Oleh: Aries Musnandar, Dosen UIN Malang

Rabu, 16/10/2013

Imperialisme dan feodalisme dimasa perjuangan, revolusi merebut kemerdekaan kerap disorot Bung Karno dalam berbagai pidato dan tulisannya. Imperialisme dan kolonialisme adalah penjajahan yang dilakukan satu bangsa terhadap bangsa lain. Penjajahan sudah barang tentu menafikan kebersamaan, hanya mementingkan satu kelompok golongannya saja yaknibagi kaum penjajah itu sendiri berikut antek-anteknya.

Imperialisme memaksakan kehendak yang menggasak dan merampas hasil bumi dan kekayaan alam negara yang dijajah. Kekuasaan berada ditangan sang penjajah yang pantang dikritik dan enggan memerhatikan nasib rakyat yang dijajahnya. Bahkan segala tipu daya, taktik strategi licik serta kamuflase persesngkokolan jahat dirancang-terapkan oleh kaum imperialis antek-anteknya terhadap mereka yang terjajah. Imperialisme, kolonialisme merupakan eksploitasi manusia atas manusia yang tak berperikemanusiaan serta mengabaikan nilai –nilai moral universal apalagi ajaran agama. Penjajah telah tertutup mata hati dan rasionalitasnya dalam memperlakukan manusia sebagai makhluk Ilahi yang mulia.

Diskriminasi, perbedaan perlakuan dan pengkastaan merupakan ciri-ciri dalamfeodalisme yang kerap menjadi fenomena sehari-hari para imperealis tulen yang menacapkan kukunya dalam bilangan waktu cukup lama bahkan berabad-abad lamanya. Perilaku dan kebiasaan feodalisme sudah menyatu padu di dalam diri kaum penjajah dan antek-anteknya. Manusia feodal menempatkan dirinya sebagai sang kuasa bak Tuhandan merasa keputusan yang diambilnya selalu benar. Feodalisme membuat perbedaaan satu manusia atas manusia lain.

Oleh karena manusia berjiwa feudal itu merasa lebih tinggi dari pada orang lain.Sifat dan jiwa feudal ini merasuk pada diri paara penjajah dan antek-anteknya yang nota bene juga dari kalangan bangsa sendiri. Menganggap dirinya lebih baik dari orang lain dan merasa bahwa dirinya yang patut dicontoh orang lain meski dalam gaya hidup keliru merupakan bentuk kesombongan kaum feudal.

Fenomena feudalism seperti yang dipaparkan diatas telah jamak berlangsung hingga kini di negara-negara yang dulunya mengalami penjajahan. Efek penerapan ajaran feodalisme yang ditumbuh-kembangkan kaum penjajah sejak dulu itu saking dahsyatnya masih tetap membekas dan bahkan meninggalkan perilaku buruk di kalangan masyarakat Indonesia. Dulu Bung Karno amat benci dengan ajaran dan kebiasaan feodalisme yang menempatkan sebagian manusia lebih penting dan tinggi harkat dirinya dibanding sebagian yang lain.
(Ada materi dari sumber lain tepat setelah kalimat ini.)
-- ==== Sys2Proof/Machine/Alarm.lean ====
section
/-! DEFINITION. The alarm unit (chapter 7): latching, masking, the banner, acknowledgement, buzzer requests. -/

namespace Sys2Proof.Machine

/-! ## One record -/

/-- The mask timer after a rise: it starts when a masked record's latch becomes set, and restarts at a further rise
while it runs (R126). -/
def AlarmRec.riseTimer (now : Tick) (r : AlarmRec) : Option Tick :=
  if r.mask && (!r.latch || r.maskTimer.isSome) then some now else r.maskTimer

/-- Condition false to true: latch set, acknowledged clear (R123, R124: the same in both modes). -/
def AlarmRec.rise (now : Tick) (r : AlarmRec) : AlarmRec :=
  { r with cond := true, latch := true, ack := false, maskTimer := r.riseTimer now }

/-- The latch clears, and with it the acknowledged item and the mask timer (R124, R126). -/
def AlarmRec.clearLatch (r : AlarmRec) : AlarmRec := { r with latch := false, ack := false, maskTimer := none }

/-- Condition true to false: an acknowledged HELD latch clears; otherwise no change of the latch (R123, R124). -/
def AlarmRec.fall (r : AlarmRec) : AlarmRec :=
  let r := { r with cond := false }
  match r.mode with
  | .edge => r
  | .held => if r.latch && r.ack then r.clearLatch else r

/-- An acknowledgement (R123, R124). -/
def AlarmRec.acknowledge (r : AlarmRec) : AlarmRec :=
  if !r.latch then r
  else
    match r.mode with
    | .edge => r.clearLatch
    | .held => if r.cond then { r with ack := true } else r.clearLatch

/-- The record stands in the choice of the banner (R127). -/
def AlarmRec.shown (r : AlarmRec) : Bool := r.latch && !r.ack && !r.mask

/-- Whether the new mode latches the record as at a rise: EDGE to HELD, condition true, latch clear (R125). -/
def AlarmRec.modeLatches (mode : LatchMode) (r : AlarmRec) : Bool :=
  r.mode == .edge && mode == .held && r.cond && !r.latch

/-- The record takes a new latch mode (R125). -/
def AlarmRec.takeMode (mode : LatchMode) (r : AlarmRec) : AlarmRec :=
  if r.modeLatches mode then { r with mode := mode, latch := true, ack := false }
  else if r.mode == .held && mode == .edge && r.latch && r.ack then { r.clearLatch with mode := mode }
  else { r with mode := mode }

/-- The record takes a new mask: its timer stops where it is unmasked or not latched, and starts where a latched,
unacknowledged record becomes masked or a masked record has just latched (R125, R126). -/
def AlarmRec.takeMask (now : Tick) (mask latched : Bool) (r : AlarmRec) : AlarmRec :=
  { r with
    mask := mask
    maskTimer :=
      if !mask || !r.latch then none
      else if (!r.mask && !r.ack) || latched then some now
      else r.maskTimer }

/-- A record takes its new mode and mask in one event (R125). -/
def AlarmRec.reconfigure (now : Tick) (mode : LatchMode) (mask : Bool) (r : AlarmRec) : AlarmRec :=
  if r.mode = mode ∧ r.mask = mask then r else (r.takeMode mode).takeMask now mask (r.modeLatches mode)

/-! ## The unit -/

/-- The latch mode of each alarm (Table 7-1). -/
def Cfg.alarmMode (c : Cfg) : Alarm → LatchMode
  | .lowSupply | .stationConflict | .calInvalid => .held
  | .passOver => .edge
  | .inputFault => c.modeInputFault
  | .crossCheck => c.modeCrossCheck
  | .overload => c.modeOverload
  | .noWeigher => c.modeNoWeigher

/-- The mask of each alarm: priority 1 in bit 0 (item 40). -/
def Cfg.alarmMask (c : Cfg) : Alarm → Bool
  | .lowSupply => c.mask.getLsbD 0
  | .stationConflict => c.mask.getLsbD 1
  | .inputFault => c.mask.getLsbD 2
  | .calInvalid => c.mask.getLsbD 3
  | .crossCheck => c.mask.getLsbD 4
  | .overload => c.mask.getLsbD 5
  | .passOver => c.mask.getLsbD 6
  | .noWeigher => c.mask.getLsbD 7

/-- The one-shot pattern of an alarm; none for a TRILL alarm (Table 7-1, R129). -/
def oneShotOf : Alarm → Option Pattern
  | .lowSupply | .stationConflict | .inputFault | .overload => none
  | .calInvalid | .crossCheck | .noWeigher => some .double
  | .passOver => some .long

/-- The TRILL demand: a TRILL alarm latched, not acknowledged and not masked (R129). -/
def AlarmUnit.demand (u : AlarmUnit) : Bool :=
  u.lowSupply.shown || u.stationConflict.shown || u.inputFault.shown || u.overload.shown

/-- The banner alarm while the unit is not suspended (R127). -/
def AlarmUnit.banner (u : AlarmUnit) : Option Alarm := Alarm.all.find? (fun a => (u.get a).shown)

/-- The banner: none while the unit is suspended (R127, R130). -/
def Chip.banner (c : Chip) : Option Alarm := if c.inRun then c.alarm.banner else none

/-- The records take new values, and the start or end of the TRILL demand goes to the buzzer (R129). -/
def Chip.setAlarms (u : AlarmUnit) (c : Chip) : Chip :=
  let was := c.alarm.demand
  let c := { c with alarm := u }
  if !was && u.demand then c.mapBuz (Buzzer.alarmRequest .trill)
  else if was && !u.demand then c.mapBuz Buzzer.alarmEnd
  else c

/-- A one-shot is requested: dropped while the TRILL demand stands (Table 7-5); a masked record requests none. -/
def Chip.oneShot (a : Alarm) (c : Chip) : Chip :=
  match oneShotOf a with
  | none => c
  | some p => if (c.alarm.get a).mask || c.alarm.demand then c else c.mapBuz (Buzzer.alarmRequest p)

/-- A source hands over the value of its condition; a value that is no change does nothing, and none is taken while the
unit is suspended (R122, R130). -/
def Chip.takeCond (a : Alarm) (v : Bool) (c : Chip) : Chip :=
  let r := c.alarm.get a
  if !c.inRun || r.cond == v then c
  else if v then (c.setAlarms (c.alarm.put a (r.rise c.tick))).oneShot a
  else c.setAlarms (c.alarm.put a r.fall)

/-- A PASS OVER pulse: true and false again within the commit (R122, R123). -/
def Chip.pulsePassOver (c : Chip) : Chip := (c.takeCond .passOver true).takeCond .passOver false

/-- An acknowledgement reaches one record (R126, R128). -/
def Chip.acknowledge (a : Alarm) (c : Chip) : Chip :=
  c.setAlarms (c.alarm.put a (c.alarm.get a).acknowledge)

/-- MASK_TIMER_EXPIRY: the unit takes an acknowledgement of the record (R126). -/
def Chip.maskTimerExpiry (a : Alarm) (c : Chip) : Chip :=
  if due 1000 (c.alarm.get a).maskTimer c.tick then
    c.setAlarms (c.alarm.put a { (c.alarm.get a).acknowledge with maskTimer := none })
  else c

/-! ## The conditions (R122) -/

/-- A required channel of the input table: pressure, primary angle and tilt always, drive and incline where required
(R62). -/
def Cfg.requires (c : Cfg) : ChanId → Bool
  | .pressure | .primary | .tilt => true
  | .drive => c.driveReq
  | .incline => c.inclineReq
  | .secondary | .tag => false

/-- INPUT FAULT: in RUN, in a WEIGHER, a required channel whose loss timer has run out is not FRESH (R62). -/
def Chip.inputFault (c : Chip) : Bool :=
  c.inRun && c.isWeigher
    && ChanId.all.any fun i =>
         c.cfg.requires i && (c.inp.chan i).loss == .ranOut && (c.inp.chan i).freshness != .fresh

/-- The set named by the active curve set setting is INVALID (R122). -/
def Chip.setInvalid (c : Chip) : Bool := !(c.store.curves[c.panel.settings.curveSet]).valid

/-- The OVERLOAD condition: the open record's OVERLOAD flag, own or mirrored (R71, R113, R122). -/
def Chip.overloaded (c : Chip) : Bool :=
  match c.load.record with
  | some r => r.flags.overload
  | none => false

/-- The present value of each condition (R122); PASS OVER is a pulse and stands false. -/
def Chip.cond (c : Chip) : Alarm → Bool
  | .lowSupply => c.sup.status == .low
  | .stationConflict => c.role.conflict
  | .inputFault => c.inputFault
  | .calInvalid => c.isWeigher && c.setInvalid
  | .crossCheck => c.role.crossCheck
  | .overload => c.overloaded
  | .passOver => false
  | .noWeigher => c.role.noWeigher

/-- The source of one condition hands over its present value. -/
def Chip.refresh (a : Alarm) (c : Chip) : Chip := c.takeCond a (c.cond a)

/-- Every source hands over its present value, in order of priority. -/
def Chip.refreshAlarms (c : Chip) : Chip := Alarm.all.foldl (fun c a => c.refresh a) c

/-- The first evaluation at the entry to RUN that ends a start: the records are cleared, with no pattern asked for, and
every condition is taken afresh (R121, log 19). -/
def Chip.alarmStart (c : Chip) : Chip :=
  { c.mapBuz Buzzer.alarmEnd with alarm := AlarmUnit.start c.cfg }.refreshAlarms

/-! ## Suspension and the end of the start window -/

/-- Entry to HOLD, DOZE or PEEK: every mask timer stops; latches, acknowledged items and conditions are kept (R130).
The panel empties the buzzer at the same entry (R146). -/
def AlarmUnit.suspend (u : AlarmUnit) : AlarmUnit where
  lowSupply := { u.lowSupply with maskTimer := none }
  stationConflict := { u.stationConflict with maskTimer := none }
  inputFault := { u.inputFault with maskTimer := none }
  calInvalid := { u.calInvalid with maskTimer := none }
  crossCheck := { u.crossCheck with maskTimer := none }
  overload := { u.overload with maskTimer := none }
  passOver := { u.passOver with maskTimer := none }
  noWeigher := { u.noWeigher with maskTimer := none }

/-- Every record takes its new mode and mask, each from the record as it stood (R125). -/
def AlarmUnit.reconfigure (now : Tick) (cfg : Cfg) (u : AlarmUnit) : AlarmUnit :=
  Alarm.all.foldl (fun w a => w.put a ((u.get a).reconfigure now (cfg.alarmMode a) (cfg.alarmMask a))) u

/-- The alarms that the new modes latch (R125), in order of priority. -/
def AlarmUnit.modeLatched (cfg : Cfg) (u : AlarmUnit) : List Alarm :=
  Alarm.all.filter fun a => (u.get a).modeLatches (cfg.alarmMode a)

/-- The record's mode and mask alone, as outside RUN (R170). -/
def AlarmUnit.setMode (cfg : Cfg) (a : Alarm) (u : AlarmUnit) : AlarmUnit :=
  u.put a { u.get a with mode := cfg.alarmMode a, mask := cfg.alarmMask a }

/-- The records take the configuration that has just come into force, in one event: the TRILL demand is handed over as
it stands after all of them, then the one-shots of the records latched (R125, R129, log 44). Outside RUN their modes and
masks alone (R170). A one-shot that sounds is not withdrawn where its record becomes masked (log 44). -/
def Chip.reconfigureAlarms (c : Chip) : Chip :=
  if c.inRun then
    (c.alarm.modeLatched c.cfg).foldl (fun c a => c.oneShot a) (c.setAlarms (c.alarm.reconfigure c.tick c.cfg))
  else c.mapAlarm fun u => Alarm.all.foldl (fun u a => u.setMode c.cfg a) u

end Sys2Proof.Machine
end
Padahal dalam revolusi kemerdekaan Bung Karno selalu menaruh perhatian pada kaum papa (marhaen) yang tertinggal dan terdzholimi oleh sepak terjang kaum elite baik sebagai korban penjajahan maupun akibat system feodalisme yang masih melekat di sebagian manusia Indonesia. Feodalisme itu sampai saat ini masih berada diberbagai sektor kehidupan manusia Indonesia tak terkecuali di sektor pendidikan sehingga dikenal dengan feodalisme penddidikan.

Feodalisme pendidikan dengan kasat mata tampak dan kita alami dalam penyelenggaraan pendidikan meski alibi yang digunakan terkesan menarik dan menyilapkan pemahaman. Sekolah unggulan, sekolah favorit, pendidikan eksklusif dan diskriminasi perlakuan dalam memperoleh pendidkan bermutu bagi semua komponen bangsa mewujud dalam kehidupan berbangsa dan bernegara di republik ini.
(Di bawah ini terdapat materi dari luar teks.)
-- ==== Sys2Proof/Machine/Flags.lean ====
section
/-! DEFINITION. The flag bytes and code numbers of the telegrams (Tables 12-2 to 12-5), written and read. -/

namespace Sys2Proof.Machine

/-! ## Kinds (Table 12-2, Table 9-4) -/

def Kind.all : List Kind :=
  [.liftPressure, .boomAngle, .bucketTilt, .chassisIncline, .driveState, .truckTag, .weigherStatus, .truckStatus,
   .passRecord, .truckClosed, .counterRequest, .counterReport, .diagRequest, .diagReport, .configWrite, .configCommit,
   .configStatus]

/-- The code of a kind (Table 12-2). -/
def Kind.code : Kind → Byte
  | .liftPressure => 0x08
  | .boomAngle => 0x09
  | .bucketTilt => 0x0A
  | .chassisIncline => 0x0B
  | .driveState => 0x0C
  | .truckTag => 0x10
  | .weigherStatus => 0x20
  | .truckStatus => 0x21
  | .passRecord => 0x22
  | .truckClosed => 0x23
  | .counterRequest => 0x24
  | .counterReport => 0x25
  | .diagRequest => 0x26
  | .diagReport => 0x27
  | .configWrite => 0x30
  | .configCommit => 0x31
  | .configStatus => 0x32

/-- The known kind of a code, if it is one (R153 test 3). -/
def Kind.ofCode (b : Byte) : Option Kind := Kind.all.find? (fun k => k.code == b)

/-- The access class of a kind (Table 9-4 note a). -/
def Kind.accessClass : Kind → Nat
  | .liftPressure | .boomAngle | .bucketTilt | .chassisIncline | .driveState | .truckTag => 0
  | .passRecord | .truckClosed => 1
  | .weigherStatus | .truckStatus | .counterRequest | .counterReport | .diagRequest | .diagReport => 2
  | .configWrite | .configCommit | .configStatus => 3

/-! ## Roles, start kinds, grades, reasons -/

/-- Role state codes of WEIGHER STATUS byte 0 (Table 12-4). -/
def RoleState.code : RoleState → Nat
  | .listen => 1
  | .active => 2
  | .standby => 3
  | .calibrating => 4
  | .repeating => 5
  | .mute => 6

def RoleState.ofCode : Nat → Option RoleState
  | 1 => some .listen
  | 2 => some .active
  | 3 => some .standby
  | 4 => some .calibrating
  | 5 => some .repeating
  | 6 => some .mute
  | _ => none

/-- Start kind codes of WEIGHER STATUS byte 4 (Table 12-4). -/
def StartKind.code : StartKind → Nat
  | .cold => 1
  | .line => 2
  | .resume => 3

/-- Grade codes of PASS RECORD byte 3 (Table 12-4). -/
def Grade.code : Grade → Nat
  | .good => 0
  | .fair => 1
  | .poor => 2
  | .reject => 3

/-- The grade of the two low bits of a byte. -/
def Grade.ofByte (b : Byte) : Grade :=
  match b.getLsbD 1, b.getLsbD 0 with
  | false, false => .good
  | false, true => .fair
  | true, false => .poor
  | true, true => .reject

/-- Reason codes of TRUCK CLOSED byte 9; YIELDED has none and is never sent (R79, Table 12-4 note a). -/
def CloseReason.code : CloseReason → Nat
  | .newTruck => 1
  | .departed => 2
  | .operator => 3
  | .yielded => 0

def CloseReason.ofCode : Nat → Option CloseReason
  | 1 => some .newTruck
  | 2 => some .departed
  | 3 => some .operator
  | _ => none

/-! ## Flag bytes -/

/-- The alarm latches, priority 1 in bit 0 (Table 12-4). -/
def AlarmUnit.latchByte (u : AlarmUnit) : Nat :=
  bitVal u.lowSupply.latch 0 + bitVal u.stationConflict.latch 1 + bitVal u.inputFault.latch 2
    + bitVal u.calInvalid.latch 3 + bitVal u.crossCheck.latch 4 + bitVal u.overload.latch 5
    + bitVal u.passOver.latch 6 + bitVal u.noWeigher.latch 7

/-- The health byte of WEIGHER STATUS (Table 12-4). -/
def healthByte (inputFault setInvalid retainLost configDefault behind : Bool) : Nat :=
  bitVal inputFault 0 + bitVal setInvalid 1 + bitVal retainLost 2 + bitVal configDefault 3 + bitVal behind 4

/-- The flags byte of TRUCK STATUS, OPEN in bit 0 (Table 12-4). -/
def RecFlags.byte (isOpen : Bool) (f : RecFlags) : Nat :=
  bitVal isOpen 0 + bitVal f.reached 1 + bitVal f.last 2 + bitVal f.isPartial 3 + bitVal f.overload 4
    + bitVal f.amendedAny 5

def RecFlags.ofByte (b : Byte) : RecFlags :=
  ⟨b.getLsbD 1, b.getLsbD 2, b.getLsbD 3, b.getLsbD 4, b.getLsbD 5⟩

/-- The flags byte of PASS RECORD (Table 12-4). -/
def PassRec.flagByte (p : PassRec) : Nat :=
  bitVal p.negative 0 + bitVal p.overFlag 1 + bitVal p.amended 2 + bitVal p.unamended 3

/-- The kind and grade byte of PASS RECORD (Table 12-4). -/
def PassRec.kindByte (p : PassRec) : Nat := bitVal (p.kind == .remainder) 7 + p.grade.code

/-- The flags byte of COUNTER REPORT (Table 12-4). -/
def reportFlags (mirrored empty retainLost : Bool) : Nat :=
  bitVal mirrored 0 + bitVal empty 1 + bitVal retainLost 2

/-- The last abort codes of DIAG REPORT part 2 (Table 12-4). -/
def LastAbort.code : LastAbort → Nat
  | .none => 0
  | .collision => 1
  | .bitError => 2

/-- The flags byte of DIAG REPORT part 2 (Table 12-4). -/
def diagFlags (quiet retainLost configDefault : Bool) : Nat :=
  bitVal quiet 0 + bitVal retainLost 1 + bitVal configDefault 2

end Sys2Proof.Machine
end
Masih banyak lagi fenomena feodalisme pendidikan dalam keseharian. Hubungan antara guru murid dan dosen mahasiswa, bahkan antar mahasiswa itu sendiri tak dapat dipungkiri juga telah menjelma menjadi suatu kebiasaan yang tanpa disadari malah menyuburkan perilaku feodalisme dalam pendidikan. Dosen yang menempatkan dirinya sebagai satu-satunya sumber ilmu dan merasa paling benar berpotensi untuk berperilaku feudal. Konsep pendidikan yang modern yang semestinya menempatkan anak didik sebagai subyek dan bukan obyek diganti menjadi “teacher centered” atau pengajar yang seolah-olah paling tahu segala-galanya. Jarak dan konsep “aku dan kau berbeda” karena aku adalah guru sedangkan engkau adalah murid, sehingga engkau (murid) mesti ikut apa kataku, merupakan prinsip-prinsip yang kerapkali kita saksikan dan alami di dunia pendidikan. Profesor, guru dan dosen tidak sedikit yang menunjukkan keangkuhan akademik (arogan) terhadap anak didiknya dan mereka yang dianggap berstatus rendah.

Keangkuhan akademik menjadi sangat mengganggu bagi anak didik (siswa dan mahasiswa) yang ingin berkreasi dalam menciptakan hal-hal diluar pakem dan kebiasaan. Pemikiran dan kegiatan “out the box” yang merupakan bagian dari penajaman daya kreativitas memang amat menafikan kebiasaan-kebiasaan akademik karena akademik senantiasa menuntut alur linearitas sedangkan kreativitas tumbuh dalam tatanan lateralitas. (uin-malang.ac.id)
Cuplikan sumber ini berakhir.